**Stored data:**
============
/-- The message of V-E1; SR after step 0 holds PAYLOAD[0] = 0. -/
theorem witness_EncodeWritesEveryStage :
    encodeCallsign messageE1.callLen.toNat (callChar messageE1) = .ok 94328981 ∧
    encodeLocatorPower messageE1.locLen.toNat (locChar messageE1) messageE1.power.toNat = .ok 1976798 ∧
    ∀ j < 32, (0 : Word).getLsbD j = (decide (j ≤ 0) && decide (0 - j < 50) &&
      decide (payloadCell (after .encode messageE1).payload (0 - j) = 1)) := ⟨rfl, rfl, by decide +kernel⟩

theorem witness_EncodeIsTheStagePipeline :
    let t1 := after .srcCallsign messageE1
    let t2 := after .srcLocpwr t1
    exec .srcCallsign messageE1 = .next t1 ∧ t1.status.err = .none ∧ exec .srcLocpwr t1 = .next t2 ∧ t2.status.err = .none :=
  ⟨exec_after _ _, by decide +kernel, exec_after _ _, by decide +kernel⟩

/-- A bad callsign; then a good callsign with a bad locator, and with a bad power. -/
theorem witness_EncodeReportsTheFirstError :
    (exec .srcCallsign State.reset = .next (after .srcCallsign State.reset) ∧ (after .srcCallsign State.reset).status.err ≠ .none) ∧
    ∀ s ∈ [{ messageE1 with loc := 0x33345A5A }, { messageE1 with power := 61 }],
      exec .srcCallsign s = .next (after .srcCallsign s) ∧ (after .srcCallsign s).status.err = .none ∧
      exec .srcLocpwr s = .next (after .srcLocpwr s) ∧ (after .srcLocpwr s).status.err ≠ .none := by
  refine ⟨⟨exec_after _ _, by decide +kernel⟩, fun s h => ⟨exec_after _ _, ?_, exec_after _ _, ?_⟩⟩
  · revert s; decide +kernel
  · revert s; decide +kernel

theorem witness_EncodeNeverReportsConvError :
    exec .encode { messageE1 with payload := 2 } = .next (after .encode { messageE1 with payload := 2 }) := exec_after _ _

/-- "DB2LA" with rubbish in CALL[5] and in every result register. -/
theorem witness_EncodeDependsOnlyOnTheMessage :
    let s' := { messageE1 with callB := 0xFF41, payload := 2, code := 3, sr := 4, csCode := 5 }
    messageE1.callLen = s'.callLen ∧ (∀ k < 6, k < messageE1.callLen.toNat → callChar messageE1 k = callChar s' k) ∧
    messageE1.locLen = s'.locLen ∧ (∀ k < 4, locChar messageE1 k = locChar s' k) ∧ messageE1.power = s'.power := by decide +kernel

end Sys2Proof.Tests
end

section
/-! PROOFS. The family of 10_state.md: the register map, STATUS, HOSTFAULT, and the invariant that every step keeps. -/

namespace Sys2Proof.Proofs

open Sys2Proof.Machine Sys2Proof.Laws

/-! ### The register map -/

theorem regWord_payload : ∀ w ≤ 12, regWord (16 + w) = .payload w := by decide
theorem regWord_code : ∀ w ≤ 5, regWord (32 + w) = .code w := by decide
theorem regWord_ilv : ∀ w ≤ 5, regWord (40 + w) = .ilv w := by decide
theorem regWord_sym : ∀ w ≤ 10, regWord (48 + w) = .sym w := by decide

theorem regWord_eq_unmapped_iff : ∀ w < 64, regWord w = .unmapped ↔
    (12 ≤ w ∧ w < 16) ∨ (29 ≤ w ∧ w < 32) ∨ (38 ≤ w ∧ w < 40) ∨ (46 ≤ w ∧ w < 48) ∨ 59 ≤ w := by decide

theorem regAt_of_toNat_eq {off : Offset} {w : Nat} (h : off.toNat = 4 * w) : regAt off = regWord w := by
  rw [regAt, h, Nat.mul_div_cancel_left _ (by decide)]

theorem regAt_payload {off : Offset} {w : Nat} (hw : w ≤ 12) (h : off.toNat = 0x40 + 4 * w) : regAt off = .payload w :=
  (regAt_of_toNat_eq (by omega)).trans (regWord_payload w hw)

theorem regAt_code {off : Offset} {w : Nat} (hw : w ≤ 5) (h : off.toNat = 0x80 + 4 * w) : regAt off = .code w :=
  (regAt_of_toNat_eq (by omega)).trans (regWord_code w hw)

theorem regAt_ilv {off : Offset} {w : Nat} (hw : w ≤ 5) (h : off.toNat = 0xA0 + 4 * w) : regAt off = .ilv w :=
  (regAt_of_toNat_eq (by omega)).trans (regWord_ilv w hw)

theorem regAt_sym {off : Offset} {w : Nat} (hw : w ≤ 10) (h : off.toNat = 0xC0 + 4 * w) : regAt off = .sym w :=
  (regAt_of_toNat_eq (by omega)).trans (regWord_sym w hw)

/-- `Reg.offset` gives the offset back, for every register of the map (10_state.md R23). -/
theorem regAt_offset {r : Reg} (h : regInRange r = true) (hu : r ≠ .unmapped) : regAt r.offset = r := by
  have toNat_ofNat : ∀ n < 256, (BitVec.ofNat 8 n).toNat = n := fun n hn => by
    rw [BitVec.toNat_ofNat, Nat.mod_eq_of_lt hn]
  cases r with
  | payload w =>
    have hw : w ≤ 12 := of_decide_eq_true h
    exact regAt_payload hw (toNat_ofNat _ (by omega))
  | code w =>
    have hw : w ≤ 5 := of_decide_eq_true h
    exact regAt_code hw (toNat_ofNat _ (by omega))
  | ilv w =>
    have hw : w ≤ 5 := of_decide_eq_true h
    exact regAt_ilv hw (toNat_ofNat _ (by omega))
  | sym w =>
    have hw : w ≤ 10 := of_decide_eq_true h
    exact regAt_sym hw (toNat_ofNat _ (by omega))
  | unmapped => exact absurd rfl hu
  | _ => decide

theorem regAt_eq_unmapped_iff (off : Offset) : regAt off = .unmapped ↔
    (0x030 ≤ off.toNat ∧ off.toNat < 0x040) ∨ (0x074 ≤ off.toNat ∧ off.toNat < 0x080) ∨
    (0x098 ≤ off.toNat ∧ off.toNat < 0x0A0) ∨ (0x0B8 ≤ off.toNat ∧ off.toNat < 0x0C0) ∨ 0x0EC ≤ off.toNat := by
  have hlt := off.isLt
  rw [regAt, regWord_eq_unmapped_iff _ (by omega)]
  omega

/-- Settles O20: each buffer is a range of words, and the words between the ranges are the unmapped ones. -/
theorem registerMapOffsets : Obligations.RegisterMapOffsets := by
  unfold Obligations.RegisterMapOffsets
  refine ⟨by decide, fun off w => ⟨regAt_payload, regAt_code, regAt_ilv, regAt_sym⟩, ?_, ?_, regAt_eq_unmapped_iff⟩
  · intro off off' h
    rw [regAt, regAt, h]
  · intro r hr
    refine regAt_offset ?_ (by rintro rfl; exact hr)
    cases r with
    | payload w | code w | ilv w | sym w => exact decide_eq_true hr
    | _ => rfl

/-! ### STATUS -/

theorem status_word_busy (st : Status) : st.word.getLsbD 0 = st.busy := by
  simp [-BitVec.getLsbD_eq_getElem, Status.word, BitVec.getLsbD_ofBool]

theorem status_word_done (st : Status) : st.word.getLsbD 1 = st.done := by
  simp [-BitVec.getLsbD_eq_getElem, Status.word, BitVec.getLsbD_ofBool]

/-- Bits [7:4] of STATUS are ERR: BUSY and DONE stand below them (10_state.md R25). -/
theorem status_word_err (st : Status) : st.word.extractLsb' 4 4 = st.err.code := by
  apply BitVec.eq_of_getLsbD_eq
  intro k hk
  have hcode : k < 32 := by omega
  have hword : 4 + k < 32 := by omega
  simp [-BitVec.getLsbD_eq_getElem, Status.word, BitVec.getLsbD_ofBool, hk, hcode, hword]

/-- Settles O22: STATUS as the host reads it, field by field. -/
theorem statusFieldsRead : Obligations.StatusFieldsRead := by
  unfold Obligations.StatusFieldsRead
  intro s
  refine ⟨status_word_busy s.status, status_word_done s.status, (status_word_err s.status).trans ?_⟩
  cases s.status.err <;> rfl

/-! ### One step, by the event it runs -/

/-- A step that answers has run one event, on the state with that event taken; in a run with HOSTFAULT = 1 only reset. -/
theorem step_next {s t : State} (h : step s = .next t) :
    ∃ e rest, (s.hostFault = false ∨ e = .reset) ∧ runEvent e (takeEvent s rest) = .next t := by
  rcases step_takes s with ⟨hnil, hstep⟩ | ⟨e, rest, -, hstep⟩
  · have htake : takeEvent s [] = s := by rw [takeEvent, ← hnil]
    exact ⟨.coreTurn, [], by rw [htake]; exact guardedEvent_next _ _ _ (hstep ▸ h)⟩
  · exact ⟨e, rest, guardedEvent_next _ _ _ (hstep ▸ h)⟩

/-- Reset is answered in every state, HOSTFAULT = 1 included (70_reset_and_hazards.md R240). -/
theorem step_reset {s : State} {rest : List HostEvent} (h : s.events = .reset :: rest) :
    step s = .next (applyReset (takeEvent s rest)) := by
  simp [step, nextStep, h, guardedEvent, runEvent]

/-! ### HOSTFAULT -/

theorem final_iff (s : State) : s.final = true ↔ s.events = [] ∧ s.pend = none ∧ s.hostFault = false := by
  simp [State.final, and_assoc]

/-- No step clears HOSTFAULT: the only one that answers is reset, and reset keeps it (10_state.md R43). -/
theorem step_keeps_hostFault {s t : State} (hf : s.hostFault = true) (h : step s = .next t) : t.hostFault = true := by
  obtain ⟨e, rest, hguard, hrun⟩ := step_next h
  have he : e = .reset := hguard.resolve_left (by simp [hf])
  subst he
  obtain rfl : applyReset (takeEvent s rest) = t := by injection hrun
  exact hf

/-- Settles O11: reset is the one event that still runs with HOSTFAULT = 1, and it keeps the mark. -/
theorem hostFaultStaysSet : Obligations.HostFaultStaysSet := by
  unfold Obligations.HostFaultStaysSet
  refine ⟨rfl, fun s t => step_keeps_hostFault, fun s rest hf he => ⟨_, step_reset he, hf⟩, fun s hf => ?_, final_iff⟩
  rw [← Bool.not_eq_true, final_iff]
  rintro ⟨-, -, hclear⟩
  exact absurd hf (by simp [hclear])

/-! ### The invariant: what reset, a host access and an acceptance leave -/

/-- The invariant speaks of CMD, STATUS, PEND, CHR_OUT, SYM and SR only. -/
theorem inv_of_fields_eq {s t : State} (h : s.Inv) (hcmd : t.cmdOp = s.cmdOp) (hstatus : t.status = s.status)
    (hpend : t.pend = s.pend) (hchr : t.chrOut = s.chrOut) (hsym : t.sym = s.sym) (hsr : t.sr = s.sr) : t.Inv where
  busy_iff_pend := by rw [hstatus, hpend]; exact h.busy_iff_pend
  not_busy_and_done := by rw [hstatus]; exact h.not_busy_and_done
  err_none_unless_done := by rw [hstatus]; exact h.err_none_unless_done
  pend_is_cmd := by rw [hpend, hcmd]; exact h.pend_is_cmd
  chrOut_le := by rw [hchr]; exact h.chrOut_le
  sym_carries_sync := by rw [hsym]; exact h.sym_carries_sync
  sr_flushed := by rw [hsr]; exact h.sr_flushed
============
**Problem to solve:**
Every line from the line containing "off.toNat = 0xA0" through the line containing "r.offset = r := by" in the records above must be retyped exactly. Leave out the rest.

**Answer to this problem:**
theorem regAt_ilv {off : Offset} {w : Nat} (hw : w ≤ 5) (h : off.toNat = 0xA0 + 4 * w) : regAt off = .ilv w :=
  (regAt_of_toNat_eq (by omega)).trans (regWord_ilv w hw)

theorem regAt_sym {off : Offset} {w : Nat} (hw : w ≤ 10) (h : off.toNat = 0xC0 + 4 * w) : regAt off = .sym w :=
  (regAt_of_toNat_eq (by omega)).trans (regWord_sym w hw)

/-- `Reg.offset` gives the offset back, for every register of the map (10_state.md R23). -/
theorem regAt_offset {r : Reg} (h : regInRange r = true) (hu : r ≠ .unmapped) : regAt r.offset = r := by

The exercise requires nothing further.